━━━ Source material
-- ==== Sys2Proof/Machine/Schedule.lean ====
section
/-! DEFINITION. The commands of the scheduler but for those that fetch descriptors (08_scheduled_traffic.md). -/

namespace Sys2Proof.Machine

/-! ### Starting, stopping and switching (R286 to R291) -/

/-- The image registers show the image of buffer `b` (Table 8.13). -/
def State.showImage (s : State) (b : Nat) : State :=
  ((((((s.wr R.SCHD_IMG_IMAGE_ID (s.imgId b)).wr R.SCHD_IMG_CYCLE (s.imgCycle b)).wr R.SCHD_IMG_SLOT_LEN (s.imgSlotLen b)).wr
    R.SCHD_HQ_HQ (s.hq b)).wr R.SCHD_HQ_FETCH_LEAD (s.imgFetchLead b)).wr R.SCHD_HQ_LSTEP_LEAD_IMG (s.imgLstepLead b)).wr
    R.SCHD_HASH_MACH_HASH (s.imgHash b)

/-- The state becomes ARMED for buffer `b` at `gt` (R287). -/
def State.armSchedule (s : State) (b gt : Nat) : State :=
  let s1 := ({ s.endRun with schd := { s.endRun.schd with startGt := gt, breachIter := 0, passedTo := 0, steppedTo := 0 } }).showImage b
  ((s1.wr R.SCHD_CTRL_STATE ssArmed).wr R.SCHD_CTRL_RUN_BUF b).wr R.SCHD_BREACH_CNT_COUNT 0

/-- A start while RUNNING is a switch: the other buffer, at s(k, 0) of a future iteration (R291). -/
def State.isSwitch (s : State) (b gt : Nat) : Bool :=
  s.schdState = ssRunning && b ≠ s.runBuf && decide (gt > s.gt) && decide (gt ≥ s.schd.startGt) &&
    (gt - s.schd.startGt) % s.tCyc s.runBuf = 0

/-- Plan a switch: a decision about a burst that the running image would have had from then on is void (R291). -/
def State.planSwitch (s : State) (b gt : Nat) : State :=
  let keep := s.schd.bursts.filter fun x => x.buf = s.runBuf && decide (x.start < gt)
  { s with schd := { s.schd with switch := some (b, gt), fetchedNext := [], bursts := keep } }

/-- The bursts of the new image that were decided before its switch at `gt`, numbered by its own iterations (R291, R315). -/
def State.burstsOf (s : State) (b gt : Nat) : List Burst :=
  let kw := (gt - s.schd.startGt) / s.tCyc s.runBuf
  (s.schd.bursts.filter fun x => x.buf = b).map fun x => { x with iter := x.iter - kw }

/-- SCHD_CTRL.GO (R287): requires only a valid buffer; a switch when R291 holds; otherwise no effect. Slot starts that have passed are LATE. -/
def State.schdGo (s : State) : State :=
  let b := s.rd R.SCHD_CTRL_GO_BUF
  let g := s.rd R.SCHD_START_GT_START_GT
  if !s.bufValid b then s
  else if s.schdState = ssIdle then
    let s1 := s.armSchedule b g
    { s1 with schd := { s1.schd with passedTo := s.gt } }
  else if s.isSwitch b g then s.planSwitch b g
  else s

/-- SCHD_GO_WRITE (R287, R291). -/
def execSchdGoWrite (bit : Bool) (s : State) : Host.Outcome State Fault Refusal :=
  live s fun s => if bit then s.schdGo else s

/-- SCHEDULE_RUN_START (R286): START_GT is reached. -/
def execScheduleRunStart (s : State) : Host.Outcome State Fault Refusal :=
  live s fun s =>
    if s.schdState = ssArmed && s.geysState ≠ gsInvalid && s.gt ≥ s.schd.startGt then s.wr R.SCHD_CTRL_STATE ssRunning else s

/-- The run stops: the buffer stays valid, and what is staged is demoted at the source (R289, R306). -/
def State.stopRun (s : State) : State :=
  let s1 := (s.settleBreach.wr R.SCHD_CTRL_STATE ssIdle).endRun
  (List.range 12).foldl (fun t e => (t.staged e).foldl (fun u k => u.demoteSource e k) (t.setStaged e [])) s1

/-- SCHEDULE_STOP_REACHED (R289): s(k, 0) of the iteration named. -/
def execScheduleStopReached (s : State) : Host.Outcome State Fault Refusal :=
  live s fun s =>
    if s.schdState = ssRunning && s.on R.SCHD_STOP_STOP_EN && s.geysState ≠ gsInvalid &&
        s.gt ≥ s.slotStart (s.rd R.SCHD_STOP_STOP_ITER) 0 then s.stopRun
    else s

/-- SCHEDULE_SWITCH (R291): the old image's reserved time and launches end, and the new image's begin. -/
def execScheduleSwitch (s : State) : Host.Outcome State Fault Refusal :=
  live s fun s =>
    match s.schd.switch with
    | some (b, g) =>
      if s.schdState = ssRunning && s.geysState ≠ gsInvalid && s.gt ≥ g then
        let next := s.schd.fetchedNext
        let s1 := s.armSchedule b g
        ({ s1 with schd := { s1.schd with fetched := next, bursts := s.burstsOf b g } }).wr R.SCHD_CTRL_STATE ssRunning
      else s
    | none => s

/-- SCHD_ABORT_WRITE (R311): an expert abort, REASON 2. -/
def execSchdAbortWrite (bit : Bool) (s : State) : Host.Outcome State Fault Refusal :=
  live s fun s => if bit then s.abortLocal 2 else s

/-- CLEAR: ABORTED becomes IDLE (R286). -/
def State.schdClear (s : State) : State := if s.schdState = ssAborted then s.wr R.SCHD_CTRL_STATE ssIdle else s

/-- SCHD_CLEAR_WRITE (R286). -/
def execSchdClearWrite (bit : Bool) (s : State) : Host.Outcome State Fault Refusal :=
  live s fun s => if bit then s.schdClear else s

/-- SCHED_ABORT_RECEIVE (R309, R310). -/
def execSchedAbortReceive (p : Port) (flit : Flit) (s : State) : Host.Outcome State Fault Refusal :=
  live s fun s =>
    let s0 := s.bcTake p.val flit
    if fget flit 0 8 ≠ 4 then s0
    else if fget flit 48 4 > 2 then s0.bcDrop p.val
    else if s0.schdActive && fget flit 16 32 = s0.imgId s0.runBuf then
      let hop := fget flit 8 8
      let s1 := if hop > 0 then s0.flood (fset flit 8 8 (hop - 1)) (some p.val) else s0
      s1.schdAbort (fget flit 48 4) (fget flit 52 20) false
    else s0.bump C.SCHD_ABORT_IGNORED

/-! ### Slots (R275, R295 to R298, R305 to R307) -/

/-- A prefetch miss of an entry of the running image (R295): table, iteration, slot. -/
def State.prefetchMiss (s : State) (t k i : Nat) : State :=
  let b := s.runBuf
  if !s.schdActive || (s.slotTable b t).isNone || i ≥ s.imgCycle b then s
  else
    let now := s.slotAt s.gt
    let keep := s.schd.misses.filter fun m => (m.2 : Int) ≥ now
    let s1 := { s with schd := { s.schd with misses := (t, k * s.imgCycle b + i) :: keep, missIter := k + 1 } }
    ((s1.bump C.SCHD_PREFETCH_MISS).wr R.SCHD_EVENT_PREFETCH_MISS 1).raise pgSchd 3 t

/-- SLOT_PREFETCH (R295): from 64 ticks before a slot start on, until the slot is served, the entry is in the window, or it is not; whether HBM
has delivered it is not the model's to say (log 159). -/
def execSlotPrefetch (t : Fin 106) (k i : Nat) (hit : Bool) (s : State) : Host.Outcome State Fault Refusal :=
  live s fun s =>
    let a := k * s.imgCycle s.runBuf + i
    if hit || s.geysState = gsInvalid || s.gt + 64 < s.slotStart k i || tget 0 s.schd.served t.val > a ||
        s.schd.misses.any (fun m => m.1 = t.val && m.2 = a) then s
    else s.prefetchMiss t.val k i

/-- Why an output cannot start a packet now, apart from XOFF[7] (Table 8.10). -/
def State.outputBlocked (s : State) (o : Nat) : Bool :=
  (s.holder o).isSome || (o < 96 && (s.linkState o ≠ lkUp || (s.link o).replaying))

/-- Send the VC7 packet at position `j` of an input on its slot's output (R296, R297). -/
def State.slotGrant (s : State) (o input j : Nat) (k : BufPkt) : State :=
  let x := s.inVc input 7
  let k' := { k with granted := true, route := some { target := .out o, vc := 7 } }
  let s1 := (s.setInVc input 7 { x with pkts := x.pkts.set j k' }).setHolder o
    (some { input := input, vc := 7, outVc := 7, slot := true, since := s.time.cycles })
  ((if o < 96 then (s1.setLink o { s1.link o with gapBc := 0, gapLcw := 0 }).bump C.ROUT_PKT_FWD else s1.bump C.SCHD_EJECTS).leftQueue
    input).lineUpdate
━━━━━━
▸ **Aim of the task**: In the records above, find the line containing "since := s.time.cycles" and print it and every later line exactly, through the last one.

▸ **Solved exercise**:
    (some { input := input, vc := 7, outVc := 7, slot := true, since := s.time.cycles })
  ((if o < 96 then (s1.setLink o { s1.link o with gapBc := 0, gapLcw := 0 }).bump C.ROUT_PKT_FWD else s1.bump C.SCHD_EJECTS).leftQueue
    input).lineUpdate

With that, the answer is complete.